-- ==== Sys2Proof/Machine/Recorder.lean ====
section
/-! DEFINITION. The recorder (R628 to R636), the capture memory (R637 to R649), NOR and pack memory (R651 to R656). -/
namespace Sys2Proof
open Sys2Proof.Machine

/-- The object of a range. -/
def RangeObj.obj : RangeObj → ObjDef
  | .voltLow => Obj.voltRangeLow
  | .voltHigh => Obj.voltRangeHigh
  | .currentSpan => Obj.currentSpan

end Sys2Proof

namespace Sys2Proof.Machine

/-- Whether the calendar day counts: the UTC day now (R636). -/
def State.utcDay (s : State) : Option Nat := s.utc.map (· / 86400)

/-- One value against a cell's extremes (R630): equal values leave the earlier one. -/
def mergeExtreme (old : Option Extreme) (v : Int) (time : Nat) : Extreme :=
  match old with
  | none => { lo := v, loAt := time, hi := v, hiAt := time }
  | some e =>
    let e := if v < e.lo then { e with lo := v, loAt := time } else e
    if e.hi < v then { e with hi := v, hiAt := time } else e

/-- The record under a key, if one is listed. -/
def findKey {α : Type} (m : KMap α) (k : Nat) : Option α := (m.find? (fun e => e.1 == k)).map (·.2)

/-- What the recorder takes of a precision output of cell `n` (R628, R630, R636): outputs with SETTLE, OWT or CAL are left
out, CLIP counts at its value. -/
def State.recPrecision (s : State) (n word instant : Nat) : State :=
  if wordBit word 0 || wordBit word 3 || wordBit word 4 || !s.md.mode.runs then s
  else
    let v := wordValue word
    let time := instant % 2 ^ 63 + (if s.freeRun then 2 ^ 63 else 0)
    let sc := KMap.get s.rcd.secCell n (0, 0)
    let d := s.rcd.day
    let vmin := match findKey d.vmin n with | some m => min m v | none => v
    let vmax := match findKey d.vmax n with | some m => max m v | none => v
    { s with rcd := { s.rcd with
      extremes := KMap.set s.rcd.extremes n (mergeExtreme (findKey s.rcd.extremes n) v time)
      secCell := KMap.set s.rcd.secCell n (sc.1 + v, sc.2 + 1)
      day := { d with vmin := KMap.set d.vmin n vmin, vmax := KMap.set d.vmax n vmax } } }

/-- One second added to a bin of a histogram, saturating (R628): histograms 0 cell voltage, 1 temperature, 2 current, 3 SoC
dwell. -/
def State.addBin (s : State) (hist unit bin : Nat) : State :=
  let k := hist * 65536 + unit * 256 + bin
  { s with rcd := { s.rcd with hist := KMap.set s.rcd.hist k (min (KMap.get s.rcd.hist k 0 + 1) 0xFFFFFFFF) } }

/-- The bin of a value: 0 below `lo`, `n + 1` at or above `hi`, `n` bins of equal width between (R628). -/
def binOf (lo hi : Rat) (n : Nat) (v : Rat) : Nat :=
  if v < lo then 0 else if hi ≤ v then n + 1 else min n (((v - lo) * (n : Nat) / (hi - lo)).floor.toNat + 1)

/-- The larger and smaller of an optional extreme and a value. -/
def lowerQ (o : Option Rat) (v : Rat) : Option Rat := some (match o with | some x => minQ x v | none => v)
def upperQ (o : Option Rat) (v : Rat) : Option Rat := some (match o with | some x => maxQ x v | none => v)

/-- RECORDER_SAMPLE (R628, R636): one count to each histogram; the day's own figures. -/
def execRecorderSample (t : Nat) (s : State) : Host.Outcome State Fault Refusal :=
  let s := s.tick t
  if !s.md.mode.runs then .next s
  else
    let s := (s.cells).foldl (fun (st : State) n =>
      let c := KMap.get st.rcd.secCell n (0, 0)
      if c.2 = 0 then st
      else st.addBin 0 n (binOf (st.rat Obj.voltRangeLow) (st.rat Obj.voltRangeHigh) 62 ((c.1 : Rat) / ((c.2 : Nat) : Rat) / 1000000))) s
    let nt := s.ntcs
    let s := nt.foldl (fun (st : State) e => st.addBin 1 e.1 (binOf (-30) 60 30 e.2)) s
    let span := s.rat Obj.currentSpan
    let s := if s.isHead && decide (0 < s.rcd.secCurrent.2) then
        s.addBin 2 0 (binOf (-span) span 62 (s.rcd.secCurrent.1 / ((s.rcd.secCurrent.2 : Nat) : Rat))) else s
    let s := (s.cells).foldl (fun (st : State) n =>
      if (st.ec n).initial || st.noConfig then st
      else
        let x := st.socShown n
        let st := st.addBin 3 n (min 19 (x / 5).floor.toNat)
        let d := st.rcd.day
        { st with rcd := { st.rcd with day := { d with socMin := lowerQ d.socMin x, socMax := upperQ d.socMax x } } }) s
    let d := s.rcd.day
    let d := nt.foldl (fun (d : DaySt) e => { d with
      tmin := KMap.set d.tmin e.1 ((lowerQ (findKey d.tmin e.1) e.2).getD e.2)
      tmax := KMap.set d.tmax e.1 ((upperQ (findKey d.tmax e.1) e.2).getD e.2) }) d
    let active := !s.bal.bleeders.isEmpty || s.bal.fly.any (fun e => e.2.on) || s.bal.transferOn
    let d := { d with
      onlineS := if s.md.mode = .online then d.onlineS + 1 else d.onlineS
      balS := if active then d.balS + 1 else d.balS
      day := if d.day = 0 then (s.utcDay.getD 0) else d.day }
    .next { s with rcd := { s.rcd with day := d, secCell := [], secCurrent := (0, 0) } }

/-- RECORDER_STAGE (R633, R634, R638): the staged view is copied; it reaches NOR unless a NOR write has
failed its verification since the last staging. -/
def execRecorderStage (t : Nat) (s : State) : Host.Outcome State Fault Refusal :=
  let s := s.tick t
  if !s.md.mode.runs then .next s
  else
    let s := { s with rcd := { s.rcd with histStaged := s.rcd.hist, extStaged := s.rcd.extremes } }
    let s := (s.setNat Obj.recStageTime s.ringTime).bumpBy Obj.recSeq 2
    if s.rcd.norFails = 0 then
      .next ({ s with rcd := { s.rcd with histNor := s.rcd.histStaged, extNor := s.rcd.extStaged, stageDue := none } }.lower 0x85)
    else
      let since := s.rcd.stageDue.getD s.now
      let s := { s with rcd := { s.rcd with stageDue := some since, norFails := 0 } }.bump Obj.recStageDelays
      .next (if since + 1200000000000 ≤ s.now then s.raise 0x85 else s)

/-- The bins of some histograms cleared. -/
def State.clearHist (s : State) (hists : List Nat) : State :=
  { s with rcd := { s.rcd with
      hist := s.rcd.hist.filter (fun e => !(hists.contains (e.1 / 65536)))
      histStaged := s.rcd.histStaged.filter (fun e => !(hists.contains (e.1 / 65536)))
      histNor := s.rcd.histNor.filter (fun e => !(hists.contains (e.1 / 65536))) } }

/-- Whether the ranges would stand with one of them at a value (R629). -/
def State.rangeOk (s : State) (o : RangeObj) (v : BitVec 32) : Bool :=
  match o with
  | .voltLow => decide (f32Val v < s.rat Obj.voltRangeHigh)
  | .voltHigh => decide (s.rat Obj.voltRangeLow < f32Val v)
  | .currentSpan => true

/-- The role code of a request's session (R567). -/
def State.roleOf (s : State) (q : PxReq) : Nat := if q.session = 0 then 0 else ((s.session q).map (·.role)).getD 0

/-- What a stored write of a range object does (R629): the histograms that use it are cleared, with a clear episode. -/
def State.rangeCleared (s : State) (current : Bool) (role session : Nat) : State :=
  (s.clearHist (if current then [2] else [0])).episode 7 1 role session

→ **Task requirements**
Only the lines above starting at the one containing "if wordBit word" and ending at the one containing "extremes := KMap.set", both included, are to be returned, exactly as they read.

→ **Solution to the exercise**
  if wordBit word 0 || wordBit word 3 || wordBit word 4 || !s.md.mode.runs then s
  else
    let v := wordValue word
    let time := instant % 2 ^ 63 + (if s.freeRun then 2 ^ 63 else 0)
    let sc := KMap.get s.rcd.secCell n (0, 0)
    let d := s.rcd.day
    let vmin := match findKey d.vmin n with | some m => min m v | none => v
    let vmax := match findKey d.vmax n with | some m => max m v | none => v
    { s with rcd := { s.rcd with
      extremes := KMap.set s.rcd.extremes n (mergeExtreme (findKey s.rcd.extremes n) v time)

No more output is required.